Hi,

After some brainstorming on the discussion here's what I come up with;

<cv:requiredFieldValidator message="Value is required" highlight="true" enablePopup="false" display="dynamic">
         <h:message for="" styleClass="someClass" />
</cv:requiredFieldValidator>

By this way the message will be displayed using the message component. Also there are flags like enablePopup, display, highlight and more to provide flexibility. The validators should use commons-validator also.

Another idea will be to use the built-in standart validators rather than seperate client validators above and in this case an attribute like "enableClientScript" is needed. This will allow the validator validate at client site. Validators than can do both client and server side validation is the approach of Shale and .NET.

Regards,

Cagatay Civici

On 4/18/06, Martin Marinschek <[EMAIL PROTECTED]> wrote:
Yes.

That's the other thing I'd like to have - automatic client-side
validation happening with the server side validation in place. It
would be good to have something like a hook in the extended validators
- with this hook, they are asked to render out their client-side
validation _javascript_.

Using this, separate validators wouldn't be necessary.
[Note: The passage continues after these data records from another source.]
/-! ### Unrecognised words -/

/-- An unrecognised word (R101; the spec's decision D21; log 3 for the address): under Ignore it changes nothing at
all, under Fault it raises UNKNOWN_OPCODE with the word and the address it was fetched from. -/
def Obligations.UnrecognisedWordsIgnoredOrFault : Prop :=
  ∀ (s : State) (i : Instr),
    ((∃ nnn, i = .unrecU0 nnn) ∨ (∃ x y n, i = .unrecU8 x y n) ∨ (∃ x nn, i = .unrecUE x nn) ∨
      ∃ x nn, i = .unrecUF x nn) →
    (s.cfg.policy = .ignore → exec i s = .next s) ∧
    (s.cfg.policy = .fault → exec i s = .fault (.unknownOpcode (encode i) (s.pc - 2)))

/-! ### Index register and memory -/

/-- ANNN and FX29 (R180, R182): I is NNN, or five times the low nibble of VX; nothing else changes, VF included. -/
def Obligations.IndexLoadAndGlyphAddress : Prop :=
  ∀ (s : State) (nnn : Addr12) (x : Reg),
    (decodeWord (formatA 0xA nnn) = .ldI nnn ∧
      ∃ t, exec (.ldI nnn) s = .next t ∧ t.I.toNat = nnn.toNat ∧ Keeps [.I] s t) ∧
    (decodeWord (formatRI 0xF x 0x29) = .ldF x ∧
      ∃ t, exec (.ldF x) s = .next t ∧ t.I.toNat = 5 * ((s.reg x).toNat % 16) ∧ Keeps [.I] s t)

/-- FX1E (R181; the spec's decision D13): I plus VX modulo 65536, with no mask and no flag; nothing else changes. -/
def Obligations.IndexAddWritesNoFlag : Prop :=
  ∀ (s : State) (x : Reg),
    ∃ t, exec (.addI x) s = .next t ∧ t.I.toNat = (s.I.toNat + (s.reg x).toNat) % 65536 ∧ Keeps [.I] s t

/-- FX33 (R183; the spec's decision D4 for the fault, log 3 for the address in it, log 8 for the form of memory): the
three digits at I, I + 1, I + 2, which I does not wrap to reach; nothing else changes; the lowest of the three
addresses that is outside memory faults. -/
def Obligations.DecimalDigitsAreStored : Prop :=
  ∀ (s : State) (x : Reg), Memory.wf s.cfg.font s.mem = true →
    (effAddr s 0 + 3 ≤ 4096 → ∃ t, exec (.ldB x) s = .next t ∧
      (t.byteAt (effAddr s 0)).toNat = (s.reg x).toNat / 100 ∧
      (t.byteAt (effAddr s 1)).toNat = (s.reg x).toNat / 10 % 10 ∧
      (t.byteAt (effAddr s 2)).toNat = (s.reg x).toNat % 10 ∧
      KeepsBytes (effAddr s 0) 3 s t ∧ Keeps [.mem] s t) ∧
    (4096 < effAddr s 0 + 3 → exec (.ldB x) s = .fault (.memWriteOob (max (effAddr s 0) 4096) (s.pc - 2)))

/-- FX55 (R184; the spec's decisions D4 and D12; log 3 for the address in the fault, log 8 for the form of memory): V0
to VX at I, I + 1, …; nothing else changes, I included; the lowest address outside memory faults. -/
def Obligations.RegistersAreStored : Prop :=
  ∀ (s : State) (x : Reg), Memory.wf s.cfg.font s.mem = true →
    (effAddr s x.val < 4096 → ∃ t, exec (.ldMemVx x) s = .next t ∧
      (∀ k : Reg, k ≤ x → t.byteAt (effAddr s k.val) = s.reg k) ∧
      KeepsBytes (effAddr s 0) (x.val + 1) s t ∧ Keeps [.mem] s t) ∧
    (4096 ≤ effAddr s x.val →
      exec (.ldMemVx x) s = .fault (.memWriteOob (max (effAddr s 0) 4096) (s.pc - 2)))

/-- FX65 (R185; the spec's decisions D4 and D12; log 3 for the address in the fault): V0 to VX from I, I + 1, …;
nothing else changes, I and all of memory included; the lowest address outside memory faults. -/
def Obligations.RegistersAreLoaded : Prop :=
  ∀ (s : State) (x : Reg),
    (effAddr s x.val < 4096 → ∃ t, exec (.ldVxMem x) s = .next t ∧
      (∀ k : Reg, t.reg k = if k ≤ x then s.byteAt (effAddr s k.val) else s.reg k) ∧ Keeps [.V] s t) ∧
    (4096 ≤ effAddr s x.val →
      exec (.ldVxMem x) s = .fault (.memReadOob (max (effAddr s 0) 4096) (s.pc - 2)))

/-- FX55 and then FX65 from the same I, whatever the registers hold in between, bring V0 to VX back (R184, R185;
log 8 for the form of memory). -/
def Obligations.StoredRegistersComeBack : Prop :=
  ∀ (s t u : State) (x : Reg), Memory.wf s.cfg.font s.mem = true → exec (.ldMemVx x) s = .next t →
    Keeps [.V, .pc] t u →
    ∃ v, exec (.ldVxMem x) u = .next v ∧ ∀ k : Reg, k ≤ x → v.reg k = s.reg k

/-- A fetch sees the bytes that the instruction before it stored, with no barrier (R76, R311; the spec's decision D25;
log 8): after FX55 the word fetched from two of the stored bytes is made of the two registers. -/
def Obligations.NextFetchSeesTheStore : Prop :=
  ∀ (s t : State) (x j k : Reg), Memory.wf s.cfg.font s.mem = true → exec (.ldMemVx x) s = .next t →
    k.val = j.val + 1 → k ≤ x → s.pc.toNat = effAddr s j.val →
    ∃ w : Word, fetchInsn t = .next w ∧ w.toNat = 256 * (s.reg j).toNat + (s.reg k).toNat

/-! ### Display -/

/-- 00E0 (R200, R205): every pixel is off and nothing else changes. -/
def Obligations.ClearScreenTurnsAllOff : Prop :=
  decodeWord 0x00E0 = .cls ∧
  ∀ s : State, ∃ t, exec .cls s = .next t ∧ (∀ r c, Grid.pixel t.fb r c = false) ∧ Keeps [.fb] s t

/-- The XOR blit (R203): exactly the pixels under a 1 bit of the sprite are toggled, with wrapping coordinates, and the
collision result is true iff one of them was on. -/
def Obligations.DrawSpriteTogglesCoveredPixels : Prop :=
  ∀ (g : Grid) (x y : Byte) (sprite : List Byte), sprite.length ≤ 15 →
    (∀ r c, (drawSprite g x y sprite).grid.pixel r c =
      (g.pixel r c != spriteCovers x.toNat y.toNat sprite r c)) ∧
    ((drawSprite g x y sprite).collided = true ↔
      ∃ r c, spriteCovers x.toNat y.toNat sprite r c = true ∧ g.pixel r c = true)

/-- The laws of the blit (R204 (a) and (c), inferences of the spec from R203; C7, C12): a collision is reported iff
some pixel goes from on to off; drawing the same sprite again restores the framebuffer, and the second draw collides
iff the first turned a pixel on. -/
def Obligations.BlitCollisionAndSelfInverse : Prop :=
  ∀ (g : Grid) (x y : Byte) (sprite : List Byte), sprite.length ≤ 15 →
    ((drawSprite g x y sprite).collided = true ↔
      ∃ r c, g.pixel r c = true ∧ (drawSprite g x y sprite).grid.pixel r c = false) ∧
    (drawSprite (drawSprite g x y sprite).grid x y sprite).grid = g ∧
    ((drawSprite (drawSprite g x y sprite).grid x y sprite).collided = true ↔
      ∃ r c, g.pixel r c = false ∧ (drawSprite g x y sprite).grid.pixel r c = true)

/-- DXYN (R206; the spec's decision D4 for the fault, log 3 for the address in it): the N bytes at I are drawn at (VX,
VY), both read before VF is written; VF is the collision result on every execution, N = 0 included; nothing else
changes, I and all of memory included; the lowest row outside memory faults. -/
def Obligations.DrawReadsRowsAndSetsFlag : Prop :=
  ∀ (s : State) (x y : Reg) (n : Fin 16),
    (n.val = 0 ∨ effAddr s 0 + n.val ≤ 4096 → ∃ t sprite, exec (.drw x y n) s = .next t ∧
      sprite.length = n.val ∧ (∀ k, k < n.val → sprite[k]? = some (s.byteAt (effAddr s k))) ∧
      t.fb = (drawSprite s.fb (s.reg x) (s.reg y) sprite).grid ∧
      t.reg 15 = (if (drawSprite s.fb (s.reg x) (s.reg y) sprite).collided then 1 else 0) ∧
      KeepsRegs [15] s t ∧ Keeps [.V, .fb] s t) ∧
    (n.val ≠ 0 → 4096 < effAddr s 0 + n.val →
      exec (.drw x y n) s = .fault (.memReadOob (max (effAddr s 0) 4096) (s.pc - 2)))

/-- The framebuffer changes only through 00E0 and DXYN: no other instruction and no host operation but a step changes
it (R207, an inference of the spec). -/
def Obligations.FramebufferChangesOnlyByDrawing : Prop :=
  (∀ (i : Instr) (s t : State), exec i s = .next t → t.fb ≠ s.fb → i = .cls ∨ ∃ x y n, i = .drw x y n) ∧
  (∀ (op : HostOp) (s t : State) (r : Response), op ≠ .step → hostCall op s = .next (t, r) → t.fb = s.fb)

/-! ### Keyboard -/

/-- EX9E and EXA1 (R232, R233; the spec's decisions D9 and D10; log 3): with VX a key number, 2 more on pc exactly when
that key is down (or is not), and nothing else changes; otherwise KEY_INDEX_OOB. -/
def Obligations.KeySkipsTestOneKey : Prop :=
  ∀ (s : State) (x : Reg),
    (∀ h : (s.reg x).toNat < 16,
      (∃ t, exec (.skp x) s = .next t ∧ Keeps [.pc] s t ∧
        t.pc = (if s.keys[(s.reg x).toNat] then s.pc + 2 else s.pc)) ∧
      (∃ t, exec (.sknp x) s = .next t ∧ Keeps [.pc] s t ∧
        t.pc = (if s.keys[(s.reg x).toNat] then s.pc else s.pc + 2))) ∧
    (16 ≤ (s.reg x).toNat →
      exec (.skp x) s = .fault (.keyIndexOob (s.reg x) (s.pc - 2)) ∧
      exec (.sknp x) s = .fault (.keyIndexOob (s.reg x) (s.pc - 2)))

/-- FX0A (R234; the spec's decision D11): the engine parks, whatever keys are down, and nothing else changes. -/
def Obligations.KeyWaitParksTheEngine : Prop :=
  ∀ (s : State) (x : Reg),
    ∃ t, exec (.ldVxK x) s = .next t ∧ t.mode = .waitingKey x ∧ Keeps [.mode] s t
Still, I think that the rendering question is very important. In the
current state when working with ADF, I wished I could disable client
side validation in ADF faces alltogether (I'm sure there is a way to
do so, didn't look deeper into it so far). The popup box is just not
context sensitive enough.

regards,

Martin

On 4/18/06, Adam Winer <[EMAIL PROTECTED]> wrote:
> > On 4/17/06, Martin Marinschek <[EMAIL PROTECTED]> wrote:
> > > What I like about ADF faces is that it uses existing validators for
> > > the client side validation. What I don't like is that it notifies the
> > > user with a popup box - not very interactive IMHO.
>
> I agree too - I'd like to feed that it into better schemes,
> which I think is doable given the current APIs, esp.
> popups floating by existing components.
>
> But to me, the really important issues aren't so much how it gets
> rendered (which can be massaged down the line), but the
> basic architectural ones, most particularly, how do you attach
> client-side validation?  For that, the only really clean answer
> is that it should happen implicitly as a result of adding a
> server-side validation, so that client-side validation is always
> a strict subset of server-side validation.  Any client-side validation
> scheme that doesn't follow this pattern is a security risk.
>
> -- Adam
>
>
>
>
> > > How do you tell the users that validation failed?